▶

/-- The registers with fields that software writes or clears and no operation of their own on a write: Table 0-3 says what a write does. -/
def plainRegs : List RegName :=
  [.TB_STATUS, .AVS_STATUS, .ISL_STATUS, .PC_ERR_STATUS, .BIND_ARG0, .BIND_ARG1, .BIND_STATUS, .BIND_CFG, .SW_OVF_CFG, .SW_AGE_CFG,
   .SW_ERR_STATUS, .MIR_CFG, .MIR_MATCH, .MIR_DEST, .MIR_STATUS, .MS_CFG, .MTR_RATE, .MTR_BURST, .EQ_SHP, .EQ_WRR, .HOME_TMO_CFG,
   .HOME_ERR_STATUS, .PLC_CFG, .PLC_LIMIT, .PLC_SYNC_CFG, .PLC_HEAT_CFG, .PLC_ERR_STATUS, .PLC_CMD_ARG, .PLC_REQ_RING, .PLC_REQ_IDX,
   .PLC_LOG_CFG, .PLC_LOG_IDX, .PLC_INST, .HTH_LOAD_SRC, .TH_VEC, .CMT_CFG, .FLU_ERR, .WQ_ERR, .INST_ARG0, .INST_ARG1, .INST_ERR,
   .MBX_HCFG, .PG_VIOL_INFO, .TG_VIOL_INFO, .FU_CTRL, .FU_IRQ_CFG, .FU_CMD_ARG, .FU_LOG_CFG, .FU_LOG_IDX, .FU_FIRST, .STK_ERR,
   .SRF_ERR, .DMP_GERR, .DMP_ERR, .HJ_ERR, .HJ_ARG, .BR_ERR, .SB_EXP, .SB_SLOT, .CNT_ERR, .CHM_FILTER]

/-- What a write leaves in a field by its access code (Table 0-3): a value taken, one cleared where the write carries a 1, and any other as it was.
`has` says whether the write carries the field. -/
def Fld.written (f : Fld) (old v : Nat) (has : Bool) : Nat :=
  match f.acc with
  | .rw | .rws => if has then bits v f.lsb f.width else old
  | .w1c => if has && bits v f.lsb f.width != 0 then 0 else old
  | _ => old

/-- The parts of the state that stand beside the register file. -/
inductive StatePart | mem | thr | flc | sw | ports | hm | plc | cmt | loads | loadTags | fl | inst | hj | stk | dmp | pu | br | cnt | fu | pins | clk | ans | free | outbox
deriving DecidableEq, Repr

/-- A part of the state is the same in two states. -/
def StatePart.same : StatePart → State → State → Prop
  | .mem, s, t => t.mem = s.mem
  | .thr, s, t => t.thr = s.thr
  | .flc, s, t => t.flc = s.flc
  | .sw, s, t => t.sw = s.sw
  | .ports, s, t => t.ports = s.ports
  | .hm, s, t => t.hm = s.hm
  | .plc, s, t => t.plc = s.plc
  | .cmt, s, t => t.cmt = s.cmt
  | .loads, s, t => t.loads = s.loads
  | .loadTags, s, t => t.loadTags = s.loadTags
  | .fl, s, t => t.fl = s.fl
  | .inst, s, t => t.inst = s.inst
  | .hj, s, t => t.hj = s.hj
  | .stk, s, t => t.stk = s.stk
  | .dmp, s, t => t.dmp = s.dmp
  | .pu, s, t => t.pu = s.pu
  | .br, s, t => t.br = s.br
  | .cnt, s, t => t.cnt = s.cnt
  | .fu, s, t => t.fu = s.fu
  | .pins, s, t => t.pins = s.pins
  | .clk, s, t => t.clk = s.clk
  | .ans, s, t => t.ans = s.ans
  | .free, s, t => t.free = s.free
  | .outbox, s, t => t.outbox = s.outbox

/-- The parts that a command may change beside the register file, in any state and on any operands: its own unit and those its
rules reach (reports and records in fu, answers in ans, messages in outbox). -/
def partsOf : Instr → List StatePart
  | .registerWrite .. | .reservedAccess .. | .registerReadClear .. | .alwaysOnReset =>
    [.mem, .thr, .flc, .sw, .ports, .hm, .plc, .cmt, .loads, .loadTags, .fl, .inst, .hj, .stk, .dmp, .pu, .br, .cnt, .fu, .pins, .clk, .ans, .free,
    .outbox]
  | .paceWindowEnd .. =>
    [.dmp, .br, .fu, .pins, .clk]
  | .autoRaise =>
    [.clk, .outbox]
  | .avsTargetWrite .. =>
    [.fu, .clk, .ans, .outbox]
  | .avsNak | .syncErr .. | .holdover | .sirfinLaneFail .. | .holdupTimeout | .drbgRecoveryAttempt .. | .chimneyWriteConclude .. =>
    [.fu]
  | .islandClockLoss .. | .linkLoss .. =>
    [.mem, .thr, .sw, .ports, .hm, .plc, .fu, .outbox]
  | .islandClockReturn .. =>
    [.mem, .thr, .sw, .ports, .plc, .stk, .cnt, .fu, .outbox]
  | .tbStep .. | .portRelease .. | .sfProbe .. | .plcProbe .. | .threadStart .. | .cqHeadWrite .. | .gateSwap .. | .faultInject .. | .clkGateRequest ..
  | .pwrGateRequest .. | .ungate .. | .counterSetBind .. =>
    [.fu, .ans]
  | .ppsEdge =>
    [.fu, .clk, .free]
  | .ppsAbsence =>
    [.fu, .clk]
  | .partnerPresence .. | .roleConflictRetry .. | .portResetComplete .. | .drainTimeout .. | .ideCheckFail .. | .ageExpiry .. | .egressDeparture ..
  | .bufferEccError .. | .retrainTimeout .. | .sirfinLinkLoss .. | .xtTimeout .. =>
    [.thr, .sw, .ports, .stk, .cnt, .fu, .outbox]
  | .trainingSetsReceived .. | .equalisationFail .. | .trainTimeout .. | .moduleAuthentication .. | .authTimeout .. | .replayWindowEnd .. =>
    [.ports, .fu]
  | .linkUp .. =>
    [.ports, .cmt, .fu, .outbox]
  | .recoveryComplete .. =>
    [.ports]
  | .portRetrain .. | .loopEnable .. =>
    [.mem, .thr, .sw, .ports, .hm, .plc, .stk, .cnt, .fu, .ans, .outbox]
  | .quiesce .. =>
    [.sw, .ports, .fu, .ans, .outbox]
  | .portReset .. | .widthChange .. | .loopDisable .. =>
    [.mem, .thr, .sw, .ports, .hm, .plc, .fu, .ans, .outbox]
  | .drainDone .. | .sirfinRefusedRetry .. | .drbgReseed | .holdRelease .. =>
    []
  | .ideKeyInstall .. =>
    [.ports, .hj]
  | .spdmMessage .. =>
    [.ports, .hj, .outbox]
  | .ingressRequest .. | .penaltyRelease .. | .cld .. | .cst .. | .spiIssue | .readReg .. =>
    [.mem, .thr, .flc, .sw, .ports, .hm, .plc, .cmt, .loads, .loadTags, .fl, .inst, .hj, .stk, .dmp, .pu, .br, .cnt, .fu, .pins, .clk, .free, .outbox]
  | .spillReadback .. | .shaperTick | .pathFenceLift .. =>
    [.sw]
  | .responseIngress .. | .pbrFlitArrival .. =>
    [.mem, .thr, .sw, .ports, .stk, .cnt, .fu, .free, .outbox]
  | .dcAdd .. | .dcRelease .. | .dcForceRelease .. | .ptBind .. | .ptUnbind .. | .ldAttach .. | .ldDetach .. | .bridgeCommitGo ..
  | .bridgeCommitAbort .. =>
    [.cmt, .fu, .ans, .outbox]
  | .addCapacityResponse .. | .releaseCapacityResponse .. | .dcTimeout =>
    [.cmt, .fu, .outbox]
  | .vslotPowerOff .. | .placementCommit =>
    [.cmt, .outbox]
  | .unbindTimeout =>
    [.cmt]
  | .homeRequestArrival .. =>
    [.sw, .hm]
  | .homeRequestActivate .. | .memTimeout .. =>
    [.mem, .thr, .sw, .ports, .hm, .plc, .stk, .cnt, .fu, .outbox]
  | .snoopAnswer .. | .snoopTimeout .. | .moduleAccessComplete .. | .wbArrival .. | .mscEccError .. =>
    [.thr, .sw, .ports, .hm, .plc, .stk, .cnt, .fu, .outbox]
  | .cleanEvictionNotice .. =>
    [.hm, .stk, .fu]
  | .biconflict .. =>
    [.sw, .outbox]
  | .forwardedData .. | .homeGrant .. =>
    [.thr, .sw, .ports, .hm, .stk, .cnt, .fu, .outbox]
  | .sfEccError .. | .sfRebuildDone =>
    [.hm, .fu]
  | .sfRebuild .. =>
    [.sw, .ports, .hm, .stk, .fu, .ans, .outbox]
  | .mscFlush .. =>
    [.thr, .sw, .ports, .hm, .plc, .stk, .cnt, .fu, .ans, .outbox]
  | .mscFlushDone =>
    [.mem, .thr, .flc, .sw, .ports, .hm, .plc, .cmt, .loads, .loadTags, .fl, .inst, .hj, .stk, .dmp, .pu, .cnt, .fu, .pins, .clk, .outbox]
  | .moveRequestTake =>
    [.mem, .thr, .plc, .fu]
  | .firstCopyDone .. | .recopyPassDone .. | .syncDeadline .. =>
    [.mem, .thr, .sw, .hm, .plc, .fu]
  | .syncWritesDrained .. =>
    [.plc]
  | .finalPassDone .. =>
    [.plc, .fu]
  | .oldLocationRelease .. =>
    [.mem, .thr, .plc, .stk]
  | .zeroFillDone .. =>
    [.mem, .plc, .stk]
  | .heatDecay =>
    [.mem]
  | .placementRunStop .. | .pinPage .. | .unpinPage .. | .pinSeg .. | .unpinSeg .. | .slotClaim .. | .slotFree .. | .abortMig .. =>
    [.mem, .thr, .sw, .hm, .plc, .fu, .ans]
  | .alu .. | .addi .. | .andi .. | .ori .. | .xori .. | .shi .. | .cati .. | .beq .. | .bne .. | .blt .. | .bge .. | .bltu .. | .bgeu .. | .jal ..
  | .jalr .. | .ldb .. | .ldh .. | .ldw .. | .ldd .. | .stb .. | .sth .. | .stw .. | .std .. | .amoLocal .. | .fenceL .. | .fenceF .. | .fenceA ..
  | .fenceI .. | .crc .. | .mix .. | .fhash .. | .stgr .. | .stgm .. | .eabort .. | .evtwait .. | .evtsig .. | .mbrecv .. | .bmove .. | .bfill ..
  | .bcmp .. | .mfs .. | .mts .. | .syscall .. | .brk .. | .tret .. | .yield .. | .halt .. | .fabricAnswer .. | .evtwaitTimeout .. | .interruptTake ..
  =>
    [.mem, .thr, .flc, .sw, .hm, .plc, .stk, .cnt, .fu, .free]
  | .fld .. | .fldu .. | .fst .. | .fstu .. | .flineLd .. | .flineLdu .. | .flineSt .. | .flineStu .. | .amoFabric .. | .blockBeatConclude ..
  | .postedStoreConclude .. | .retryReissue .. =>
    [.mem, .thr, .flc, .sw, .ports, .hm, .plc, .stk, .cnt, .fu, .free, .outbox]
  | .ecmt .. | .commitTake .. | .commitTimeout .. =>
    [.mem, .thr, .flc, .sw, .hm, .plc, .cmt, .stk, .cnt, .fu, .free, .outbox]
  | .mbsend .. =>
    [.mem, .thr, .flc, .sw, .hm, .plc, .inst, .stk, .cnt, .fu, .free, .outbox]
  | .dmal .. =>
    [.mem, .thr, .flc, .sw, .hm, .plc, .fl, .stk, .cnt, .fu, .pins, .free]
  | .threadTimerExpiry .. =>
    [.thr]
  | .hearthSnoop .. =>
    [.flc, .hm]
  | .threadStop .. | .threadClear .. | .clearAll .. =>
    [.mem, .thr, .flc, .sw, .hm, .plc, .stk, .cnt, .fu, .ans, .free]
  | .imageLoad .. =>
    [.mem, .loads, .loadTags, .fu, .ans]
  | .imageLoadComplete .. =>
    [.mem, .thr, .loads, .loadTags, .fu]
  | .imageVerifyTimeout .. =>
    [.mem, .loads, .loadTags]
  | .commitShadowAck .. =>
    [.cmt, .stk]
  | .commitDecision =>
    [.mem, .sw, .hm, .plc, .cmt]
  | .commitApply .. | .splitTimeout .. =>
    [.mem, .thr, .flc, .sw, .ports, .hm, .plc, .cmt, .stk, .cnt, .fu, .free, .outbox]
  | .fluDoorbell .. | .flueResume .. | .fluAssignWrite .. =>
    [.fl, .fu, .pins, .ans]
  | .flueStop .. | .flueAbort .. | .helperReturn .. | .wqDisable .. =>
    [.mem, .thr, .sw, .ports, .hm, .fl, .stk, .cnt, .fu, .pins, .ans, .free, .outbox]
  | .flueReset .. =>
    [.sw, .fl, .fu, .pins, .ans, .free]
  | .moverGrant .. | .fluePreemption .. | .descriptorFetch .. | .flueBeatReadAnswer .. | .flueBeatWriteConclude .. | .cqAppend .. | .helperTimeout ..
  | .wqEntryStart .. | .wqDrainTimeout .. =>
    [.mem, .thr, .sw, .ports, .hm, .fl, .stk, .cnt, .fu, .pins, .free, .outbox]
  | .flueRetryReissue .. | .requestLineAssert .. =>
    [.fl]
  | .rqlSet .. | .wqCfgWrite .. =>
    [.fl, .fu, .ans]
  | .wqDoorbell .. | .wqInlineDoorbell .. =>
    [.thr, .fl, .stk, .fu, .pins, .ans]
  | .wqEnable .. =>
    [.mem, .thr, .sw, .ports, .hm, .fl, .stk, .cnt, .fu, .ans, .free, .outbox]
  | .headWriteConclude .. =>
    [.mem, .thr, .sw, .ports, .hm, .fl, .stk, .cnt, .fu, .free, .outbox]
  | .create .. | .destroy .. | .freeze .. | .thaw .. | .save .. | .restore .. | .fluePut .. | .wqPut .. | .threadPut .. | .instReset ..
  | .instRelease .. =>
    [.mem, .thr, .flc, .sw, .ports, .hm, .plc, .fl, .inst, .stk, .cnt, .fu, .pins, .ans, .free, .outbox]
  | .freezeComplete .. | .reportTake =>
    [.mem, .thr, .flc, .sw, .ports, .hm, .plc, .fl, .inst, .stk, .cnt, .fu, .pins, .free, .outbox]
  | .instResetComplete .. =>
    [.sw, .ports, .inst, .fu]
  | .mbxDoorbell .. =>
    [.mem, .thr, .inst, .stk, .fu, .ans, .outbox]
  | .mbxTimeout .. =>
    [.mem, .inst, .fu, .outbox]
  | .threadGateLoWrite .. | .threadGateHiWrite .. =>
    [.thr, .fu, .ans]
  | .logRingWrite .. =>
    [.mem, .fu, .pins]
  | .odlCheckFail .. | .pfailRelease =>
    [.fu, .pins]
  | .ack .. | .ackClass .. | .fuRelease .. | .faultClr .. | .emberRearm .. =>
    [.thr, .sw, .ports, .fl, .stk, .cnt, .fu, .pins, .ans, .outbox]
  | .emberToggle | .thermtrip =>
    [.pins]
  | .sirfinDataFrame .. | .sirfinCtrlFrame .. | .sirfinIdleFrame .. | .sirfinTrainFrame .. | .sirfinFrameSend .. =>
    [.mem, .thr, .sw, .ports, .hm, .plc, .inst, .stk, .cnt, .fu, .outbox]
  | .sirfinEqualisationDone .. | .joinCopyDone .. | .sirfinFarEndPresence .. =>
    [.stk]
  | .replayTimeout .. | .joinAuthTimeout =>
    [.stk, .fu]
  | .sirfinRetrain .. =>
    [.stk, .fu, .ans]
  | .retrainComplete .. =>
    [.sw, .stk, .fu]
  | .sirfinLinkDisable .. =>
    [.thr, .sw, .ports, .stk, .cnt, .fu, .ans, .outbox]
  | .joinAuthDone .. =>
    [.stk, .fu, .outbox]
  | .joinComplete =>
    [.mem, .thr, .flc, .sw, .hm, .plc, .cmt, .stk, .fu, .clk, .outbox]
  | .timeMeasure =>
    [.stk, .fu, .free]
  | .stackIdDrawRetry =>
    [.hj, .stk, .fu]
  | .powerOn .. | .damperClear .. | .curveSelectWrite .. =>
    [.dmp, .fu, .ans]
  | .powerOff .. =>
    [.mem, .thr, .sw, .ports, .hm, .plc, .dmp, .fu, .ans, .outbox]
  | .damperCurrentSample .. =>
    [.dmp, .fu, .free]
  | .damperVoltageSample .. | .fastTrip .. | .gateTimeout .. =>
    [.dmp, .fu]
  | .captureWindowEnd | .pwrwarnHoldEnd .. =>
    [.dmp]
  | .pfailAssert =>
    [.thr, .sw, .ports, .hm, .plc, .stk, .dmp, .pu, .cnt, .fu, .pins, .outbox]
  | .keyGen .. | .keyImport .. | .keyErase .. | .keyInfo .. | .anchorSet .. | .gcmEnc .. | .gcmDec .. | .sign .. | .verifyDual .. | .hash .. | .hmac ..
  | .random .. | .tallyWrite .. | .rbAdvance .. | .selftest .. | .zeroiseAll .. =>
    [.thr, .sw, .ports, .hj, .stk, .cnt, .fu, .ans, .outbox]
  | .hjCommandComplete .. =>
    [.mem, .thr, .sw, .ports, .hm, .hj, .stk, .cnt, .fu, .free, .outbox]
  | .keyEraseWaitExpiry .. | .pageRead .. | .entropyHealthFail =>
    [.thr, .sw, .ports, .hj, .stk, .cnt, .fu, .outbox]
  | .ungateComplete .. =>
    [.mem, .thr, .flc, .sw, .ports, .hm, .stk, .cnt, .fu, .free, .outbox]
  | .spiFrameEnd .. | .sidebandSweep =>
    [.br, .fu, .outbox]
  | .read64 .. | .read32 .. | .write64 .. | .write32 .. | .spiAccessConclude =>
    [.br]
  | .spiAccessTimeout | .reassemblyTimeout .. =>
    [.br, .fu]
  | .smbusPacket .. =>
    [.mem, .thr, .stk, .br, .fu, .outbox]
  | .mctpTransmit .. | .rxBufferRelease .. =>
    [.br, .fu, .ans]
  | .mctpTransmitDone .. | .mctpTransmitTimeout .. =>
    [.thr, .stk, .br, .fu, .free, .outbox]
  | .noticeRetry =>
    [.thr, .stk, .br, .fu]
  | .expanderReadDone .. =>
    [.mem, .thr, .sw, .ports, .hm, .plc, .stk, .dmp, .br, .fu, .outbox]
  | .getEndpointId .. | .setEndpointId .. | .getMctpVersionSupport .. | .getMessageTypeSupport .. | .getState .. | .readLog .. =>
    [.br, .outbox]
  | .responderWarmReset .. =>
    [.mem, .thr, .flc, .sw, .ports, .hm, .plc, .cmt, .loads, .loadTags, .fl, .inst, .hj, .stk, .pu, .br, .cnt, .fu, .pins, .clk, .outbox]
  | .pwrgoodRise .. =>
    [.mem, .thr, .flc, .sw, .ports, .hm, .plc, .cmt, .loads, .loadTags, .fl, .inst, .hj, .stk, .dmp, .br, .cnt, .fu, .pins, .clk]
  | .pwrgoodFall | .resetNAssert | .resetFlushTimeout =>
    [.mem, .thr, .flc, .sw, .ports, .hm, .plc, .cmt, .loads, .loadTags, .fl, .inst, .hj, .stk, .pu, .cnt, .fu, .pins, .clk]
  | .resetNRelease =>
    [.pu, .pins]
  | .puWarmReset .. =>
    [.mem, .thr, .flc, .sw, .ports, .hm, .plc, .cmt, .loads, .loadTags, .fl, .inst, .hj, .stk, .pu, .cnt, .fu, .pins, .clk, .ans, .outbox]
  | .selfTestStageDone .. =>
    [.mem, .thr, .sw, .ports, .hj, .stk, .dmp, .br, .cnt, .fu, .pins, .outbox]
  | .stageTimeout =>
    [.dmp, .br, .fu, .pins]
  | .counterSweep .. =>
    [.cnt, .fu, .ans]
  | .periodicSweep =>
    [.cnt]
  | .sweepComplete .. =>
    [.mem, .thr, .stk, .cnt, .fu, .free]
  | .counterNoticeRetry =>
    [.thr, .stk, .cnt, .fu]
  | .referenceClockReturn .. =>
    [.mem, .thr, .plc, .stk, .cnt, .fu]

◀

» **Exercise aim**
All lines in the entries above that hold the word "says" need to be copied.

» **Worked solution**
/-- The registers with fields that software writes or clears and no operation of their own on a write: Table 0-3 says what a write does. -/
`has` says whether the write carries the field. -/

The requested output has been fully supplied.